When I am asleep, can I SEE anything? No, ... and Yes. My condition is such that I can't see--I'm asleep, and sleeping people don't see. But, I DO have the capacity to see. In fact, I have always had that capacity, even as an unborn child, which had never been in an environment where the eyeballs I had, and the neural connections, were ever put to use. And since I have to presume the DNA code was all present, I had the "future" capacity to see even when a zygote.

Faith needs to be understood in a fulsome, and not in a truncated sense. Use the full definition of "knowledge, assent, and trust," and recognize that all three develop. Saving faith is apprehending Christ for who he is; it is spiritual "sight," according to Scripture. Our natural condition is spiritual blindness, no capacity for such sight. God, by his Spirit, and the _ordinary means_ of the Word, grants that missing capacity to the regenerated in conversion. But he is not obligated to only effectually call by that means, but is FREE to work differently, as he wills.

So, we say he can convert, giving the capacity of faith--to apprehend Christ in all his saving glory--to any who are "incapable of being outwardly called" by the ministry of the Word. Thus, it is well within our Calvinistic understanding to grant that God can regenerate a babe, whether in the womb or upon the breast, and their conversion be something imperceptible, as the capacity to believe is brought from a germinal state to a place of exercise.

Babies that die in the womb, *if elect* are granted regeneration and (by necessary consequence) a seed of faith, and "open their eyes" not in this world but in the next, and look upon Christ their Savior. Realize, their full development in sanctification takes place entirely in the presence of God. While they must (and surely do) repent of original (imputed) sin and of natural corruption, they have no "conscious" sin to repent of--their seeds of corruption were amputated before they grew into capacities to be exercised.

By this understanding of an infant soul, we can see how God may grant saving faith even to such like. He gives them "eyes to see." They grow in grace, and in the KNOWLEDGE of the Lord and Savior Jesus Christ, entirely in the heavenly courts of God.


----------



## BJClark (Mar 17, 2008)

Davidius;



> If the brain is the conduit of the mind, but not the mind itself, and if a brain injury can be illustrated using the analogy of a functioning television broadcast transmitting to a broken television set, then would it be reasonable to assume that a person who is not able to fully express thought due to a brain injury or menal handicap still has consciousness, can possess knowledge, and can think propositionally? These things can't be shared with the outside world, but perhaps they still exist behind the broken television set. I ask because someone mentioned in another thread that Reformed Christians believe that infants and handicapped persons can be saved without a knowledge of Christ. If, however, knowledge resides in the immaterial mind and not the brain, and the brain is only a conduit connecting the mind and body somehow, then people who are saved and unable to express their knowledge could still technically have knowledge of God as Redeemer. What do you think?

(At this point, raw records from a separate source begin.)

-- ==== Sys2Proof/Machine/Migration.lean ====
section
/-!
DEFINITION. Meanings of the migration actions of Tenant Management (R90 to R92, R183, R186).
-/

namespace Sys2Proof.Machine

/-! ### Sessions (R90, R320) -/

/-- The migration session of a number. -/
def State.mig (s : State) (n : Nat) : Option MigSession := recGet MigSession.number s.migs n

/-- A migration session put in its place. -/
def State.putMig (s : State) (m : MigSession) : State := { s with migs := recPut MigSession.number s.migs m }

/-- Key-schedule secrets of an SPDM session derived into some of its four slots; their values are the key schedule's, a black box
(R316; log entry 5). -/
def State.sessionKeys (s : State) (n : Nat) (which : List Nat) : State :=
  which.foldl (fun s k =>
    let r := s.random
    r.2.loadInternal (4129 + 4 * n + k) 3 r.1) s

/-- The slots of an SPDM session emptied (R316, R418). -/
def State.dropSessionKeys (s : State) (n : Nat) : State :=
  [0, 1, 2, 3].foldl (fun s k => if (s.keySlot (4129 + 4 * n + k)).state = .empty then s else s.emptySlot (4129 + 4 * n + k)) s

/-- A session ends: its migration key is zeroized (R90, R418). -/
def State.endMig (s : State) (n : Nat) : State :=
  let s := ({ s with migs := recErase MigSession.number s.migs n } : State).dropSessionKeys n
  if (s.keySlot (4121 + n)).state = .empty then s else s.emptySlot (4121 + n)

/-- May the session number be opened: 0 to 7 and used by no SPDM session over DOE (R183, R320)? -/
def State.migFree (s : State) (n : Nat) : Bool := decide (n < 8) && !(s.spdmSessions.any fun q => q.number == n)

/-- The messages of the requester, in their order (R90, R320). -/
def migSteps : List SpdmMsg :=
  [.getVersion, .getCapabilities, .negotiateAlgorithms, .getDigests, .getCertificate, .challenge, .keyExchange]

/-- This package's chain, as the peer checks it (R90, R321). -/
def State.ownChain (s : State) : PeerChain := { rootsInTilnas := true, sameFamily := true, deviceId := s.nvm.packageId }

/-- The request of a step. -/
def State.migRequest (s : State) (k : Nat) : SpdmMsg := (migSteps[k]?).getD (.finish s.ownChain)

/-- Response codes of SPDM 1.2, named by R320 without their values (log entry 8). -/
def rspError : Nat := 0x7F

/-- Is a peer accepted: its chain roots in the Tilnas device root and its family is the same (R90)? -/
def PeerOk (p : PeerChain) : Bool := p.rootsInTilnas && p.sameFamily

/-- The responder's progress and answer on a request; none refuses it. -/
def migAnswer (progress : Nat) (m : SpdmMsg) : Option (Nat × Nat) :=
  match m with
  | .getVersion => some (1, 0x04)
  | .getCapabilities => if 1 ≤ progress then some (max progress 2, 0x61) else none
  | .negotiateAlgorithms => if 2 ≤ progress then some (max progress 3, 0x63) else none
  | .getDigests => if 3 ≤ progress then some (progress, 0x01) else none
  | .getCertificate => if 3 ≤ progress then some (progress, 0x02) else none
  | .challenge => if 3 ≤ progress then some (progress, 0x03) else none
  | .keyExchange => if 3 ≤ progress then some (4, 0x64) else none
  | _ => none

/-- A message from the peer on a responder's session (R90). -/
def State.migServe (s : State) (g : MigSession) (m : SpdmMsg) : State :=
  let say (g : MigSession) (code : Nat) (p : Option PeerChain) : State :=
    s.putMig { g with outbox := g.outbox ++ [.response code p] }
  match m with
  | .finish p =>
    if g.progress = 4 ∧ PeerOk p then
      (say { g with progress := 5, established := true, peerId := p.deviceId } 0x65 none).sessionKeys g.number [1]
    else say { g with progress := 0, established := false } rspError none
  | .migrationKey k =>
    if g.established then (s.putMig { g with key := some k }).loadInternal (4121 + g.number) 3 k else s
  | .response _ _ => s
  | .other code => if code = 0xEC then s.endMig g.number else say g rspError none
  | m =>
    match migAnswer g.progress m with
    | some (p, code) =>
      let t := say { g with progress := p } code (if code = 2 then some s.ownChain else none)
      if code = 0x64 then t.sessionKeys g.number [0, 2, 3] else t
    | none => say g rspError none

/-- A response from the peer on a requester's session: the next request follows; a peer that is refused, or an error, ends it
(R90). -/
def State.migTake (s : State) (g : MigSession) (m : SpdmMsg) : State :=
  match m with
  | .response code p =>
    if code = rspError ∨ p.any (fun p => !PeerOk p) ∨ (code = 2 ∧ p = none) then s.endMig g.number
    else
      let g := match p with
        | none => g
        | some p => { g with peerId := p.deviceId }
      if 7 ≤ g.progress then (s.putMig { g with established := true, progress := 8 }).sessionKeys g.number [0, 1, 2, 3]
      else s.putMig { g with progress := g.progress + 1, outbox := g.outbox ++ [s.migRequest (g.progress + 1)] }
  | _ => s

/-- A session opened in a role. -/
def migOpen (n : Nat) (requester : Bool) (out : List SpdmMsg) : MigSession :=
  { number := n, requester := requester, established := false, progress := 0, peerId := 0, key := none, outbox := out }

/-- MIG_SEND: a message from the peer; on a session not in use it opens it as responder (R76, R90). -/
def execMigSend (h : Hdr) (session : Nat) (msg : SpdmMsg) (s : State) : Host.Outcome State Fault Refusal :=
  .next (s.serial h fun s =>
    if !s.migFree session then s.failTm h tmNoSession
    else
      let g := (s.mig session).getD (migOpen session false [])
      (if g.requester then s.migTake g msg else s.migServe g msg).finish h (ansSt stOk))

/-- MIG_RECV: the next message for the peer; on a session not in use it opens it as requester (R76, R90). With no message waiting it completes with
success and no data (log entry 23). -/
def execMigRecv (h : Hdr) (session : Nat) (s : State) : Host.Outcome State Fault Refusal :=
  .next (s.serial h fun s =>
    if !s.migFree session then s.failTm h tmNoSession
    else
      let g := (s.mig session).getD (migOpen session true [.getVersion])
      match g.outbox with
      | [] => (s.putMig g).finish h (ansSt stOk)
      | m :: rest => (s.putMig { g with outbox := rest }).finish h (ansData (.spdm m)))

/-! ### SAVE (R90, R91) -/

/-- The code of the family that a migration compares (R90, R92). -/
def familyCode : Nat := 0x1024

/-- The queues of one controller for a blob (R91). -/
def Ctrl.blobQueues (k : Ctrl) (port : Nat) : List BlobQueue :=
  (k.sqs.map fun q => { port := port, qid := q.qid, base := q.base, size := q.size, cqid := q.cqid, vector := 0, prio := q.prio, head := q.head,
                        tail := q.tail, phase := false, recorded := q.recorded, isCq := false }) ++
    k.cqs.map fun q => { port := port, qid := q.qid, base := q.base, size := q.size, cqid := 0, vector := q.vector, prio := 0, head := q.head,
                         tail := q.tail, phase := q.phase, recorded := none, isCq := true }

/-- Coding of namespace kinds in a blob. -/
def kindCode : NsKind → Nat
  | .block => 0
  | .object => 1
  | .memory => 3
  | .computational => 4

/-- A namespace as a blob describes it (R91). -/
def Namespace.blob (x : Namespace) : BlobNs :=
  { nsid := x.nsid, size := x.size, kind := kindCode x.kind, media := x.desc.media, rate := x.desc.rate, through := x.through,
    placement := x.desc.placement }

/-- The blob of a tenant under a migration key and an IV (R91); the length of the body, whose layout the spec leaves open, is given
(log entry 74). -/
def State.blobOf (s : State) (t : Tenant) (g : MigSession) (k : Key) (iv : BitVec 96) (len : Nat) : Blob :=
  let cs := s.ctrlsOf t.ti
  { magicOk := true, version := 1, bodyLen := len, iv := iv, srcTi := t.ti, srcId := s.nvm.packageId, dstId := g.peerId,
    fwLevel := (s.rd Adr.hubFwLevel).toNat,
    generation := s.rd (Adr.fnTiGen t.ti), sealKey := k, intact := true, family := familyCode, body := t.desc,
    sealedMode := t.isSealed,
    weights := [s.rd (Adr.ckWeightActive t.ti), s.rd (Adr.ckWeight1Active t.ti)],
    queues := cs.flatMap fun c => (s.ctrl c).blobQueues (ctrlPort c),
    features := cs.flatMap fun c => (s.ctrl c).features.map fun q => (ctrlPort c, q.1, q.2),
    aers := (s.inflight.filter fun x => cs.contains x.hdr.ctrl && x.conds.contains .event).map fun x =>
      (ctrlPort x.hdr.ctrl, x.hdr.cid),
    namespaces := (s.namespaces.filter fun x => x.attachedTis.contains t.ti).map Namespace.blob,
    allowance := t.allowance.floor.toNat,
    keys := (t.keySlots.filter fun n => !((s.keySlot n).state == .empty)).map fun n =>
      (n - t.keyBase, (s.keySlot n).use, Config.wrap k (s.keySlot n).key) }

/-- SAVE: a new migration key goes to the peer in the session, and the blob is returned (R90, R91, R186, R419). While the DRBG has failed it
fails with Internal Error; the reason in DW0 is then 6, the code of ENTROPY among the Key Management reasons, since Tenant Management has
none for it (log entry 22). -/
def execSave (h : Hdr) (no : BitVec 8) (session : Nat) (s : State) : Host.Outcome State Fault Refusal :=
  let ti := no.toNat
  .next (s.tmAct h ti (fun st => match st with
      | .frozen => none
      | _ => some tmBadState) fun s =>
    match s.tenant ti, s.mig session with
    | none, _ => s.failTm h tmBadState
    | some _, none => if s.nvm.faultPairs.any fun p => p.1 == ti then s.failTm h tmFault else s.failTm h tmNoSession
    | some t, some g =>
      if s.nvm.faultPairs.any fun p => p.1 == ti then s.failTm h tmFault
      else if !g.established then s.failTm h tmNoSession
      else if !s.entropyOk then s.finish h (ansReason stInternal 6)
      else
        let r := s.random
        let iv := r.2.random
        let len := iv.2.free
        let s := len.2
        let b := s.blobOf t g r.1 (iv.1.setWidth 96) len.1
        let s := s.putMig { g with outbox := g.outbox ++ [.migrationKey r.1] }
        let s := (s.loadInternal (4121 + session) 3 r.1).emptySlot (4121 + session)
        let s := s.modTenant ti fun t => { t with saved := true }
        (s.dataOut h 65536).finish h (ansData (.blob b)))

/-! ### RESTORE (R92) -/

/-- NAMESPACE_MAP: every namespace that the map names exists, is unattached and matches its descriptor in the blob in size and format, which is
its kind, since each kind has one format (R48, R92). -/
def State.mapFits (s : State) (b : Blob) (m : List (Nat × Nat)) : Bool :=
  m.all fun p =>
    match b.namespaces.find? fun d => d.nsid == p.1, s.ns p.2 with
    | some d, some x => x.attachedTis.isEmpty && x.attachedPfs.isEmpty && x.size == d.size && kindCode x.kind == d.kind
    | _, _ => false

/-- May the namespaces of a map lie where they lie: a Sealed tenant's wholly in its LUN sets, none in another tenant's (R81)? -/
def State.mapLies (s : State) (t : Tenant) (m : List (Nat × Nat)) : Bool :=
  (m.filterMap fun p => s.ns p.2).all fun x =>
    if t.isSealed then
      !x.kind.stored || (x.desc.sealedTi == t.ti && x.parts.all fun q => t.lunSlices.contains q.slice)
    else decide (0x100 ≤ x.desc.sealedTi) || x.desc.sealedTi == t.ti

/-- The keys of a blob unwrapped under its migration key, as (place, USE, key); none where one fails (R91). -/
def openKeys (b : Blob) (k : Key) : Option (List (Nat × Nat × Key)) :=
  b.keys.mapM fun q => (Config.unwrap k q.2.2).map fun v => (q.1, q.2.1, v)

/-- The first reason for which RESTORE fails after the state rules (R92, R419). A namespace that would not lie in the Sealed tenant's LUN sets fails
with NAMESPACE_MAP (log entry 24). -/
def State.restoreFails (s : State) (session : Nat) (b : Blob) (d : TenantDesc) (m : List (Nat × Nat)) (t : Tenant) :
    Option Nat :=
  match s.mig session with
  | none => some tmNoSession
  | some g =>
    match g.key with
    | none => some tmNoSession
    | some k =>
      if !g.established then some tmNoSession
      else if !(b.magicOk && b.version == 1 && b.intact && b.sealKey == k && (openKeys b k).isSome) then some tmAuth
      else if b.dstId ≠ s.nvm.packageId ∨ b.family ≠ familyCode ∨ (s.rd Adr.hubFwLevel).toNat < b.fwLevel then some tmTarget
      else if !s.mapFits b m || !s.mapLies t m then some tmMap
      else
        let ns := ((m.filterMap fun p => s.ns p.2).flatMap fun x => x.parts.map NsPart.slice).eraseDups
        s.divisionFails d allFields none t ns

/-- The queues of a blob put into a controller. -/
def Ctrl.withQueues (k : Ctrl) (qs : List BlobQueue) : Ctrl :=
  { k with
    en := !qs.isEmpty,
    sqs := (qs.filter fun q => !q.isCq).map fun (q : BlobQueue) =>
      { qid := q.qid, size := q.size, base := q.base, cqid := q.cqid, prio := q.prio, head := q.head, tail := q.tail, recorded := q.recorded },
    cqs := (qs.filter fun q => q.isCq).map fun (q : BlobQueue) =>
      { qid := q.qid, size := q.size, base := q.base, vector := q.vector, head := q.head, tail := q.tail, phase := q.phase, entries := [] } }

/-- A restored tenant's controllers: queues, features, held event requests (R91, R92). -/
def State.restoreCtrls (s : State) (ti : Nat) (b : Blob) : State :=
  (s.ctrlsOf ti).foldl (fun s c =>
    let p := ctrlPort c
    let s := s.modCtrl c fun k =>
      { k.withQueues (b.queues.filter fun q => q.port == p) with
        features := (b.features.filter fun f => f.1 == p).map fun f => (f.2.1, f.2.2),
        wce := !((b.features.any fun f => f.1 == p && f.2.1 == 6 && f.2.2 % 2 == 0)) }
    let held : List InFlight := (b.aers.filter fun a => a.1 == p).map fun a =>
      { hdr := { ctrl := c, sq := 0, cid := a.2 }, cqid := 0, phase := .held, fetchedAt := s.order,
        entry := { nsid := 0, spans := [], key := none, bufs := [] }, conds := [.event], answer := ansSt stOk, wrote := [], undo := [],
        failLba := none, isAbort := false }
    { s with inflight := s.inflight ++ held }) s

/-- RESTORE rebuilds a tenant as FROZEN (R92): queues, keys unwrapped into the destination's slots, weights, namespaces attached as R249 asks,
allowance (R83); GENERATION + 1. Keys whose place lies beyond the destination's KEY_COUNT find no slot and are dropped (log entry 25). -/
def State.rebuildTenant (s : State) (b : Blob) (keys : List (Nat × Nat × Key)) (m : List (Nat × Nat)) (t : Tenant) : State :=
  let t := { t with state := .frozen, allowance := (min b.allowance t.wearBurst : Nat) }
  let s := { s with tenants := recPut Tenant.ti s.tenants t }
  let s := (keys.filter fun q => decide (q.1 < t.keyCount)).foldl (fun s q => s.loadKey (t.keyBase + q.1) q.2.1 q.2.2) s
  let w (k : Nat) : Word := (b.weights[k]?).getD 0
  let s := ((s.wr (Adr.ckWeightActive t.ti) (w 0)).wr (Adr.ckWeight1Active t.ti) (w 1)).wr (Adr.ckWeightShadow t.ti) (w 0)
  let s := s.wr (Adr.ckWeight1Shadow t.ti) (w 1)
  let s := (m.filterMap fun p => s.ns p.2).foldl (fun s x => s.attachTo x (cntlid 0 (t.ti + 1))) s
  ((s.restoreCtrls t.ti b).evalReady.nextGen t.ti).evalWear

/-- RESTORE (R90, R92): whatever the result, the session ends and its key is zeroized. -/
def execRestore (h : Hdr) (no : BitVec 8) (session : Nat) (blob : Blob) (desc : TenantDesc) (nsmap : List (Nat × Nat)) (s : State) :
    Host.Outcome State Fault Refusal :=
  let ti := no.toNat
  .next (s.serial h fun s =>
    let t := tenantOf ti blob.sealedMode desc
    let bad := if s.flrOf ti then some tmFlr
      else if s.tiState ti ≠ .absent then some tmBadState
      else s.restoreFails session blob desc nsmap t
    let keys := (((s.mig session).bind MigSession.key).bind (openKeys blob)).getD []
    let e := if (s.mig session).isSome then s.endMig session else s
    match bad with
    | some k => e.failTm h k
    | none => ((e.rebuildTenant blob keys nsmap t).setBit Adr.fnEvt 0).finish h (ansSt stOk))

end Sys2Proof.Machine
end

I would agree, I used to tutor a man when I was in college, he was considered mentally handicapped, was in a wheelchair, couldn't form a verbal sentence, his mother had to feed, bathe and clothe him, and take him to the bathroom...but he learned to use a computer to share what he was thinking. 

He was slow in typing and trying to formulate words and sentences and many times got frustrated in trying to do so. There were things he liked and things he didn't like just like everyone else..he loved baseball, but didn't like hockey..

Many people thought I was crazy tutoring him in English, since I had to wait for him to type out his response which could take up to 15 minutes for something that would take most people a few seconds to respond to verbally. 

There were things he knew that others wouldn't think he could possibly know..many people would think he couldn't understand who Christ is, but yet, when people would use Christ's name in vain He would get very aggitated, moreso than most Christians do..his mom and I would talk and she told me people at her church would ask "why she bothers bringing him because he can't possibly understand". But yet, she and I both knew, he could understand, if he could understand how to form a sentence He could understand Salvation..so while he was physically and mentally handicapped in many areas, he understood many things..


I don't know what program they used, but it was great for him; I don't even remember the ladies name who was working with him in the use of the program, but she would come to the college about once a month to check on his progress and see what new words or pictures (for words) she needed to add to his computer to help build the verbal data base on his computer. I wish I did, because I thought what she was doing was awesome..


----------



## Pergamum (Mar 17, 2008)

Thanks Rev Bruce:

A follow up question: Can an infant "exercise" his faith or is he merely "given" a seed of faith? 




I guess this means the following:

That some babies are either not conceived in sin or else the Lord regenerates them while still a multi-called organism.

That this seed of faith will exhibit an exercise of faith at the first opportunity.



If faith and repentance go together, how is it that infants exercise repentnace and what do they repent from (forigve the sins of my zygote stage)...

... or maybe one can be regenerated without yet being converted, in which case why would we ned to say that an infant has faith when faith is part of conversion which is not yet needed?


This faith would be a faith without action (and faith without works is dead), and also faith comes by hearing (and its aweful hard to hear much clearly in the womb). 


However, to deny that infants can exercise faith is to create two classes of saved people - those who have as a requirement explicit faith in Jesus Christ and those who are saved without an explicit faith in Jesus Christ.


----------



## Pergamum (Mar 17, 2008)

Another follow up question:

Do we need to think in order to have faith?
Can we have a faith without thinking?

And if so, do we not then create two classes of Christians anyway? Those that are required to think and those that merely have the seed of faith?


----------



## Mushroom (Mar 17, 2008)

> If faith and repentance go together, how is it that infants exercise repentnace and what do they repent from (forigve the sins of my zygote stage)...


I thought Rev Buchanan's post answered that very well:


> Babies that die in the womb, if elect are granted regeneration and (by necessary consequence) a seed of faith, and "open their eyes" not in this world but in the next, and look upon Christ their Savior. Realize, their full development in sanctification takes place entirely in the presence of God. While they must (and surely do) repent of original (imputed) sin and of natural corruption, they have no "conscious" sin to repent of--their seeds of corruption were amputated before they grew into capacities to be exercised.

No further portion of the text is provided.